You ignored our warnings and as a result
we have opened a new front in the war against the desecrators of
the earth.
On Wednesday 3rd April five EAF freedom
fighters broke into the meat processing plant of Animal Derivatives
Ltd. A batch of processed chicken packaged with your company’s
brand was injected with strychnine. This should now be on your shelves
ready for sale.
Don’t imagine that this is an idle
threat. Truth will out with the first death, and the blood will
be on your hands as violators and despoilers of our beautiful world.”
This is a fantasy scenario but for many executives
over the past few years, this type of experience has been a reality.
Activism has been growing steadily, as protestors the world over
turn to direct action as a means to an end.
Weapons in the activist’s armoury
include:
* Reputation attacks – dragging a company’s
name and brands through the mud. Real life examples of this have
been the concerted attempts to accuse various prominent US-based
sports goods manufacturers of the exploitation of workers in the
third world.
* Financial attacks – causing direct and indirect financial
losses. Direct losses can be engendered through such things as product
contamination, as in our supermarket scenario above, and damage
to equipment and plant. Indirect losses can be caused through reduced
share price through lack of willing investors; difficulties in attracting
corporate finance and insurance; and supply chain problems as suppliers
back-off in favour of less risky customers.
* Physical attacks – on personnel, buildings, homes of top
executives etc. For example, in early 2002 the managing director
of Huntingdon Life Sciences was beaten up by masked animal liberation
activists and the main US office of Stephens Inc, one of the company’s
main investors, was damaged. Both attacks were linked to Huntingdon’s
involvement in animal testing.
* Internet-based attacks - website hacking, virus distribution and
e-mail campaigns have all been used by activists as a means of getting
their message across and causing inconvenience and financial losses.
Again, Huntingdon was the target of such an attack, with the Animal
Liberation Front encouraging supporters to access the Huntingdon
website at a particular time on a particular date in an effort to
crash the site. The ALF also sent activists lists of Huntingdon
employees’ work and personal e-mail addresses so that staff
could be bombarded with threatening messages.
Various business continuity measures can be
taken to help counter the threat of activism and the remainder of
this article will use the above scenario to explore these.

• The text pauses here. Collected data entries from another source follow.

/-- ONE ATOMIC on GLOBAL (R148). -/
def atomGlobal (c asid va n : Nat) (f : AtomOp) : Acc :=
  let r := s.translate c asid va
  match r.1 with
  | .malformed => .bad ⟨Cause.nomap, 1, 0, 0⟩
  | .absent .. => .fault va
  | .walking => .wait r.2
  | .elsewhere o => .away o
  | .page pa e _ =>
    match permBad e 2 with
    | some b => .bad b
    | none =>
      if Pte.xs e then
        match s.esumOf asid va, f.add with
        | some d, some (f64, v) =>
          if d.f64 = f64 && esumCovers d va n then r.2.esumChange c asid d va (s.sliceTime (sliceOf pa)) (fun a => accAdd d a v) else .bad ⟨Cause.prot, 0, 2, 0⟩
        | some _, none => .bad ⟨Cause.prot, 0, 2, 0⟩
        | none, _ => .bad ⟨Cause.nomap, 1, 0, 0⟩
      else r.2.withLine (pa / 128) fun u =>
        let old := memNat u.mem.dram pa n
        let q := u.homeStore c asid va pa n (f.new old)
        .ok old q.1 q.2

/-- The bytes of a scratchpad or vault place, and their write; the performed time is the array's GTIME (R137). -/
def readArray (p : Place) (n : Nat) : Nat × Nat :=
  match p with
  | .scratch a => (memNat s.mem.scratch a n, s.sliceTime (1000 + a / Config.scratchBytes))
  | .vault a => (memNat s.mem.vault a n, s.sliceTime (2000 + a / Config.vaultBytes))
  | .glob _ => (0, 0)
def writeArray (p : Place) (n x : Nat) : Nat × State :=
  match p with
  | .scratch a => ((s.readArray p n).2, { s with mem := { s.mem with scratch := memPut s.mem.scratch a x n } })
  | .vault a => ((s.readArray p n).2, { s with mem := { s.mem with vault := memPut s.mem.vault a x n } })
  | .glob _ => (0, s)

/-- Read, write and atomic on any address of a group's lane; an aperture address was checked at issue (R105). -/
def readAt (gk lane a n : Nat) (via : Via) : Acc :=
  match s.placeOf gk lane a n with
  | none => .bad ⟨Cause.prot, 0, 1, 0⟩
  | some (.glob va) => let t := s.team (teamOf gk); s.readGlobal (coreOf gk) t.asid t.ctx va n via
  | some p => let r := s.readArray p n; .ok r.1 r.2 s
def writeAt (gk lane a n x : Nat) : Acc :=
  match s.placeOf gk lane a n with
  | none => .bad ⟨Cause.prot, 0, 2, 0⟩
  | some (.glob va) => let t := s.team (teamOf gk); s.writeGlobal (coreOf gk) t.asid va n x
  | some p => let r := s.writeArray p n x; .ok 0 r.1 r.2
def atomAt (gk lane a n : Nat) (f : AtomOp) : Acc :=
  match s.placeOf gk lane a n with
  | none => .bad ⟨Cause.prot, 0, 2, 0⟩
  | some (.glob va) => let t := s.team (teamOf gk); s.atomGlobal (coreOf gk) t.asid va n f
  | some p => let r := s.readArray p n; let q := s.writeArray p n (f.new r.1); .ok r.1 q.1 q.2

end State

end Sys2Proof.Machine
end

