-- ==== Sys2Proof/Machine/Fetch.lean ====
section
/-! DEFINITION. Fetching lines through the instruction cache, with the parity check and one refetch, and the checks of a transfer's target (R44 to R49, R69). -/

namespace Sys2Proof.Machine

/-- What fetching a line finds. -/
inductive Fetched where
  /-- the line, whether its parity failed twice, and the state with the cache filled -/
  | line (l : Line) (bad : Bool) (s : State)
  /-- a recoverable fault: the path waits (R47) -/
  | miss (s : State)
  /-- a trap at the first PC that the path tries to issue (R47, R95, R102, R117) -/
  | trap (cause sub detail : Nat) (s : State)

namespace State
variable (s : State)

/-- The 512 bits of a physical line of 64 bytes. -/
def lineAt (pa : Nat) : Line := BitVec.ofNat 512 (memNat s.mem.dram (pa / 64 * 64) 64)

/-- THE FIRST FETCH OF A LINE INTO THE INSTRUCTION CACHE, read at its home slice (R47, R49, R111): `glitch` is what a transfer error flips in the first copy. A parity disagreement makes the core fetch the line once more. Nothing, when the slice has no place for it (R138). -/
def cacheLine (c pa : Nat) (glitch : BitVec 512) : Option State :=
  (s.allocLine (pa / 128)).map fun u =>
  let first := s.lineAt pa ^^^ glitch
  let second := s.lineAt pa
  let l := if parityMask first = 0 then first else second
  ((u.tally 6).touchFrame pa false).modCore c fun k => { k with icache := tabPut k.icache (pa / 64) (l, parityMask l ≠ 0) }

/-- Key of a cached line that another device holds: above every physical line. -/
def farKey (asid va : Nat) : Nat := 2 ^ 64 + asid * 2 ^ 64 + va / 64

/-- Fetch the line that holds a PC (R47). A cached line that no longer equals memory may be used or read again: the spec gives the instruction cache no lease, and a free value chooses. -/
def fetchLine (c asid : Nat) (pc : DWord) : Fetched :=
  let va := pc.toNat
  let fill (u : State) (pa : Nat) : Fetched :=
    match u.cacheLine c pa 0 with
    | some t => .line (t.lineAt pa) (parityMask (t.lineAt pa) ≠ 0) t
    | none => .miss (u.postOnce (evictWait (pa / 128)))
  if !canonical va || apertureOf va ≠ .glob then .trap Cause.nomap 0 0 s else
  -- an agent's instructions come from the boot ROM's windows (R268)
  if asid = agentSpace && !s.inWindow (va / 64 * 64) 64 then .trap Cause.prot 0 4 s else
  let r := s.translate c asid va
  match r.1 with
  | .malformed => .trap Cause.nomap 1 0 r.2
  | .walking => .miss r.2
  | .absent .. =>
    match s.serviceFault asid 0 va with
    | .bad b => .trap b.cause b.sub b.detail r.2
    | _ => .miss (r.2.postOnce (.faultService c asid va))
  | .elsewhere _ =>
    match tabFind (r.2.core c).icache (farKey asid va) with
    | some e => .line e.1 e.2 r.2
    | none => match tabFind (r.2.core c).noLine (farKey asid va) with
      | some b => .trap b.1 b.2.1 b.2.2 (r.2.modCore c fun k => { k with noLine := tabDel k.noLine (farKey asid va) })
      | none => .miss (r.2.postOnce (.lineFetch c asid va 0))
  | .page pa e _ =>
    if !Pte.x e then .trap Cause.prot 0 4 r.2 else
    match tabFind (r.2.core c).icache (pa / 64) with
    | some l =>
      if l.1 = r.2.lineAt pa then .line l.1 l.2 r.2
      else
        let v := r.2.choose 2
        if v.1 = 0 then .line l.1 l.2 v.2
        else fill v.2 pa
    | none => fill r.2 pa

/-- What the target of a transfer answers (R46, R69 orders 1 to 3). -/
inductive Target where
  | ok (s : State)
  | wait (s : State)
  /-- its place in the order of R69, cause and detail -/
  | trap (order cause detail : Nat) (s : State)

/-- Check a target: a valid PC, the line's parity, then the slot's mark. A line that cannot be read is not checked here: its own trap is raised when a lane first issues from it (R47, R299). -/
def checkTarget (pc : DWord) : Target :=
  match pcSlot pc with
  | none => .trap 1 Cause.badtgt 0 s
  | some k => match s.fetchLine s.curCore s.tm.asid pc with
    | .line l bad s1 =>
      if bad then .trap 2 Cause.linepar (parityMask l) s1
      else if !markedAt l k then .trap 3 Cause.badtgt 0 s1
      else .ok s1
    | .miss s1 => .wait s1
    | .trap _ _ _ _ => .ok s

end State

end Sys2Proof.Machine
end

All business continuity plans consist of two
main elements: preventative measures and reactive responses. The
former are the steps that can be taken to mitigate risks, the latter
are post-crisis contingencies.
FIRST
STEPS
Before any business continuity measures can be put in place it is
vital that the company understands the scope and extent of the risks
that it faces. For this reason business continuity planning activity
should always commence with a risk assessment and business impact
analysis. Basically, these techniques help identify all operational
risks and then make an assessment of the likelihood of the risk
event happening and the subsequent damage that would be caused to
the business. High risk, high likelihood risks should be top priority
for mitigation. In terms of our scenario, the supermarket should
have identified product contamination as a potentially severe risk
with a strong likelihood that it would happen one day. As such the
company should have put both preventative and reactive measures
in place.
PREVENTATIVE MEASURES
There are various things that the supermarket in question could
have done to reduce the likelihood of a product contamination attack.
Policy statements
Firstly it should have a defined ethical policy in place that includes
statements on areas of concern to activists. The company must be
seen to promote its ideals and to live up to them. For retailers
the main areas include:
* Ethical purchasing – this policy would state the types of
companies and countries that retail supplies will be sourced from.
In addition it should include statements on what is expected from
suppliers in terms of the way staff are treated; care for the environment
and business behaviour.
* Environmental policy - this would clearly outline the company’s
policy towards the environment. It should show how the business
focuses on minimising the use of scarce and environmentally sensitive
raw materials and how any waste materials are handled and disposed
of. The company’s approach to new developments should be outlined,
especially the policy with regard to the use and development of
green-field sites. The supermarket chain in our scenario could have
avoided its current problem by imposing a ‘brown field’
only development policy – ensuring that new stores were only
built on sites of previous development or on industrialised land.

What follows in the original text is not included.